• EXERCISE REQUIREMENTS: Retype, word for word, every line of the records below starting at the one that contains "def SeqDesc.holds (d" and ending at the one that contains "SEAL_PAGE or FORK_SEQ"; include both of those lines and nothing more.

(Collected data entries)

- - -

def SeqDesc.page (d : SeqDesc) : Nat := pageBytes d.psz
def SeqDesc.slot (d : SeqDesc) : Nat := 2 ^ (6 + d.slotL2)
def SeqDesc.spp (d : SeqDesc) : Nat := d.page / d.slot
/-- Mapped pages. -/
def SeqDesc.pages (d : SeqDesc) : Nat := match d.tail with | none => 0 | some t => t + 1

/-- A descriptor changes: in the table, which the context sees read-only, too. -/
def Hw.putSeq (m : Hw) (c s : Nat) (d : SeqDesc) : Hw :=
  match mget m.ctxs c with
  | none => m
  | some x => { m with ctxs := mset m.ctxs c { x with seqs := mset x.seqs s d } }.poke c (x.seqVa + 64 * s) d.bytes

def Hw.seq (m : Hw) (c s : Nat) : Option SeqDesc := (mget m.ctxs c).bind fun x => mget x.seqs s

/-- A sequence the host has not defined, or whose table is new: FREE, without geometry (07 R201). -/
def SeqDesc.blank : SeqDesc :=
  { base := 0, st := .free, psz := 0, log2 := 0, slotL2 := 0, newT := 0, newQ := 0, tail := none, len := 0, parent := none
    forkLen := 0 }

/-- An address lies in the range of a sequence. -/
def SeqDesc.holds (d : SeqDesc) (va : Nat) : Bool := d.base ≤ va && va < d.base + 2 ^ d.log2

/-- A sequence is about to change after record `e` of the changing core: as it is now it is kept for a rollback, and `n` more
SEAL_PAGE or FORK_SEQ changes count (18 R464, R467). Before the first record there is nothing to roll back to. -/
def Ctx.noteSeq (x : Ctx) (e s n : Nat) : Ctx :=
  let this (p : SeqSnap) : Bool := p.epoch == e && p.seq == s
  if e = 0 then x
  else if x.snaps.any this then
    { x with snaps := x.snaps.map fun p => if this p then { p with changes := p.changes + n } else p }
  else
    let d := mgetD x.seqs s SeqDesc.blank
    let ls := x.leaves.filter fun l => d.holds l.va
    { x with snaps := x.snaps ++
        [⟨e, s, d, ls, x.pds.filter fun p => ls.any fun l => l.pdi == p.1, n, []⟩] }

def Hw.noteSeq (m : Hw) (c e s n : Nat) : Hw := m.updCtx c fun x => x.noteSeq e s n

def Hw.noteSeqs (m : Hw) (c e n : Nat) (l : List Nat) : Hw := l.foldl (fun m s => m.noteSeq c e s n) m

/-- Page `i` of a sequence: its leaf and descriptor. -/
def Hw.seqPage (m : Hw) (c : Nat) (d : SeqDesc) (i : Nat) : Option (Leaf × PageDesc) :=
  (mget m.ctxs c).bind fun x => x.walk (d.base + i * d.page)

/-- The addresses of a sequence's tokens, in order (07 R202). -/
def Hw.tokens (m : Hw) (c : Nat) (d : SeqDesc) : List Nat :=
  (List.range d.pages).flatMap fun i =>
    match m.seqPage c d i with
    | none => []
    | some (l, p) => (List.range p.vslots).map fun s => l.va + s * d.slot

- - -

• REPLY TO THE TASK:
def SeqDesc.holds (d : SeqDesc) (va : Nat) : Bool := d.base ≤ va && va < d.base + 2 ^ d.log2

/-- A sequence is about to change after record `e` of the changing core: as it is now it is kept for a rollback, and `n` more
SEAL_PAGE or FORK_SEQ changes count (18 R464, R467). Before the first record there is nothing to roll back to. -/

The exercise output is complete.